Liu was attacked as he approached an 80-kilo male giant panda and required hospital treatment, including surgery, for serious bites, the agency said.

"The panda, Yangyang, was wide awake," a park worker told the agency. "Apparently scared by the intruder, he bit at Liu's arms and legs."

Liu, 20, was quoted as saying in hospital that Yangyang was "so cute and I just wanted to cuddle him. I didn't expect he would attack. I don't remember how many bites I got."

Zoo keepers rushed into the enclosure to rescue Liu and calm the panda, the agency said.

The attack is the latest of several by captive giant pandas reported in China.
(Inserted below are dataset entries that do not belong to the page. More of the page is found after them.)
/-- STATE of CAN channel n while it takes part in the bus: by its operating option, else by its error counters. -/
def canShow (n : Nat) (s : State) : State :=
  let op := canOp s n
  wrf s (R.PORT_CAN_STATE (20 + n)) 31 28 (if op = 1 then 7 else if op = 2 then 8 else if canPassive s n then 3 else 2)

/-- Bring STATE up to date after a change of the operating option in force. -/
def canRefresh (n : Nat) (s : State) : State :=
  if [2, 3, 7, 8].contains (rdf s (R.PORT_CAN_STATE (20 + n)) 31 28) then canShow n s else s

/-- CAN channel n leaves service: a bus-off, recovering or held, stays with it (R205, R206). -/
def canOffMark (n : Nat) (s : State) : State :=
  let st := rdf s (R.PORT_CAN_STATE (20 + n)) 31 28
  if st = 4 ∨ st = 5 then setCan n { canChan s n with off := st } s else s

/-- Line length of channel n is measured afresh (R46). -/
def canLenStart (n : Nat) (s : State) : State :=
  wr (setCan n { canChan s n with lenN := 0, lenNear := 0, lenFar := 0 } s) (R.SVY_CAN_LENGTH n) 0xFFFFFFFF

/-- The pool's link state of a vehicle port may be UP: not while safe state is in force (R379). -/
def poolUp (p : Nat) (s : State) : State :=
  if linkState s p = 0 ∨ (inSafe s && isVehiclePort p) = true then s else linkReturn p s

/-- A copy reaches the frame buffer of its identifier on LIN port p. -/
def linCopyIn (p : Nat) (f : List Byte) (s : State) : State :=
  let i := busIdent f % 64
  let a := R.PORT_LIN_FRAME p i
  if !(rdb s a 31 && rdb s a 30) then inc s (R.PORT_LIN_CNT p 10)
  else if busLen f ≠ rdf s a 3 0 then inc s (R.PORT_LIN_CNT p 11)
  else
    let s := if rdb s a 28 then inc s (R.PORT_LIN_CNT p 9) else s
    wrf (wrq s (R.PORT_LIN_DATA p i) (leAt (busData f) 0 8)) a 28 28 1

/-- An admitted copy of LIN port p leaves its queue for its frame buffer (R249), unless the queue is frozen; one past its
maximum age is discarded (R100). What its read finds (R105): a bad descriptor freezes the queue, and a copy with a bad cell
has a tail mark, and like any marked copy it is not sent (R134). -/
def linTake (p d : Nat) (s : State) : State :=
  match s.pool.copies.get? d with
  | none => s
  | some c =>
    match s.pool.frames.get? c.frame with
    | none => s
    | some f =>
      if s.pool.frozen.contains c.q then s
      else if tooOld s c then discardCopy d 6 s else
      let e := s.pool.readEcc
      let s := poolEcc e { s with pool := { s.pool with readEcc := .ok } }
      if e = .desc then freezeQueue c.q s
      else
        let s := dequeue d s
        releaseCopy d (if e = .cell || f.tailMark then raise 161 (inc s (R.SCH_PORT_CNT p 4))
          else if f.bus then linCopyIn p f.data s else inc s (R.PORT_LIN_CNT p 11))

/-- Copies that were held for LIN port p while it slept reach their frame buffers in their order (R249, R341). -/
def linDrain (p : Nat) (s : State) : State :=
  forEach ((List.range 8).map (fun c => qOf p (7 - c))) (fun q s =>
    forEach (s.pool.queues.getD q []) (linTake p) s) s

/-- Ports of a unit: PHY groups are bits 4 to 7, CAN groups bits 8 to 11 of GAF_UNITS (R363). -/
def unitPorts (u : Nat) : List Nat :=
  if 4 ≤ u ∧ u ≤ 7 then (List.range 3).map (· + 3 * (u - 4))
  else if 8 ≤ u ∧ u ≤ 11 then (List.range 4).map (· + 20 + 4 * (u - 8)) else []

/-- Time has passed since the last power step: 10 ms before a PHY group, 0.5 ms before a CAN group (R363). -/
def unitSpaced (s : State) (u : Nat) : Bool :=
  decide (s.gaf.unitNs = 0) || decide (s.gaf.unitNs + (if u ≤ 7 then 10000000 else 500000) ≤ s.devNs)

/-- Group u is powered now. -/
def groupOn (u : Nat) (s : State) : State :=
  let s := wrf s R.GAF_UNITS u u 1
  { s with gaf := { s.gaf with unitNs := s.devNs } }

/-- Port p's group waits for its power step. -/
def unitWaits (s : State) (p : Nat) : Bool := s.gaf.unitWant.any (fun u => (unitPorts u).contains p)

/-- Bring port p into service where it is enabled and its segment is awake: an Ethernet port starts its link, a CAN
channel integrates, a LIN channel runs (R203, R222, R254); not before its group has power (R363). -/
def portStart (p : Nat) (s : State) : State :=
  if !portEnabled s p || segDown s p || unitWaits s p then s
  else if isEthPort p then
    let l := rdf s (R.PORT_ETH_STATE p) 31 28
    if l = 0 ∨ l = 4 then wrf s (R.PORT_ETH_STATE p) 31 28 1 else s
  else if isCanPort p then
    let st := rdf s (R.PORT_CAN_STATE p) 31 28
    let s := if st = 0 ∨ st = 9 ∨ (st = 7 ∧ linkState s p = 2) then
        -- a channel that left service in bus-off comes back in it: only its recovery ends it (R205, R206)
        let first := if (canChan s (p - 20)).off = 0 then 1 else (canChan s (p - 20)).off
        let s := wrf (wrf s (R.PORT_CAN_STATE p) 31 28 first) (R.PORT_CAN_STATE p) 27 24 3
        let s := setCan (p - 20) { canChan s (p - 20) with integrating := false } s
        if st = 0 then canLenStart (p - 20) s else s
      else s
    poolUp p (gateStart p s)
  else if isLinPort p then
    let st := rdf s (R.PORT_LIN_STATE p) 31 28
    let s := if st = 0 ∨ st = 3 then
        let s := wrf (wrf s (R.PORT_LIN_STATE p) 31 28 1) (R.PORT_LIN_STATE p) 24 19 0
        let s := setLin (p - 36) { linChan s (p - 36) with next := 0, resume := [], ident := none, activeNs := s.devNs, slept := false, reply := none, pulse := false } s
        portCause p 0 false s
      else s
    linDrain p (poolUp p s)
  else s

/-- An Ethernet port's link is down: cause 1 with its fault line and LINK_DOWNS, its rate 0, R101 (R222, R247). -/
def ethLinkLost (p st : Nat) (s : State) : State :=
  let was := rdf s (R.PORT_ETH_STATE p) 31 28
  let s := lpiRxExit p (lpiExit p s)
  let s := wrf (wrf s (R.PORT_ETH_STATE p) 31 28 st) (R.PORT_ETH_STATE p) 27 24 0
  let s := wrf s (R.PORT_ETH_STATE p) 20 18 0
  let s := txAbort p s
  let s := wrf s (R.SCH_PORT_STATE p) 11 8 0
  let s := if was = 2 ∨ was = 3 then portFault p 1 (inc s (R.PORT_ETH_CNT p 7)) else s
  linkLoss p { s with sched := { s.sched with pauseOut := s.sched.pauseOut.del p } }

/-- Take port p out of service: disabled in its scene or by its segment's end (R101, R203). -/
def portStop (p : Nat) (s : State) : State :=
  if isEthPort p then
    if rdf s (R.PORT_ETH_STATE p) 31 28 = 5 then s else ethLinkLost p 0 s
  else if isCanPort p then
    let s := canOffMark (p - 20) (j1939Off (p - 20) (canAbort (p - 20) s))
    linkLoss p (wrf (wrf s (R.PORT_CAN_STATE p) 31 28 0) (R.PORT_CAN_STATE p) 27 24 0)
  else if isLinPort p then
    if rdf s (R.PORT_LIN_STATE p) 31 28 = 4 then s else
    let s := setLin (p - 36) { linChan s (p - 36) with ident := none, reply := none, pulse := false } s
    linkLoss p (wrf s (R.PORT_LIN_STATE p) 31 28 0)
  else s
Last year, A 15-year-old boy suffered serious leg injuries after 110-kilogram panda Gugu mauled him inside its enclosure at Beijing Zoo.

Gugu also bit and seriously injured the leg of a drunken man who climbed into the enclosure to hug it the previous year.

Also in 2006, a giant panda cub bit off part of an American woman's thumb when it panicked during feeding at a nature reserve in south-western China's Sichuan province.

More than 180 giant pandas live in captivity around the world, and about 1,590 remain in the wild, mostly in the mountains of Sichuan, according to Chinese government statistics.

The animals are threatened by loss of habitat, poaching and a low reproduction rate.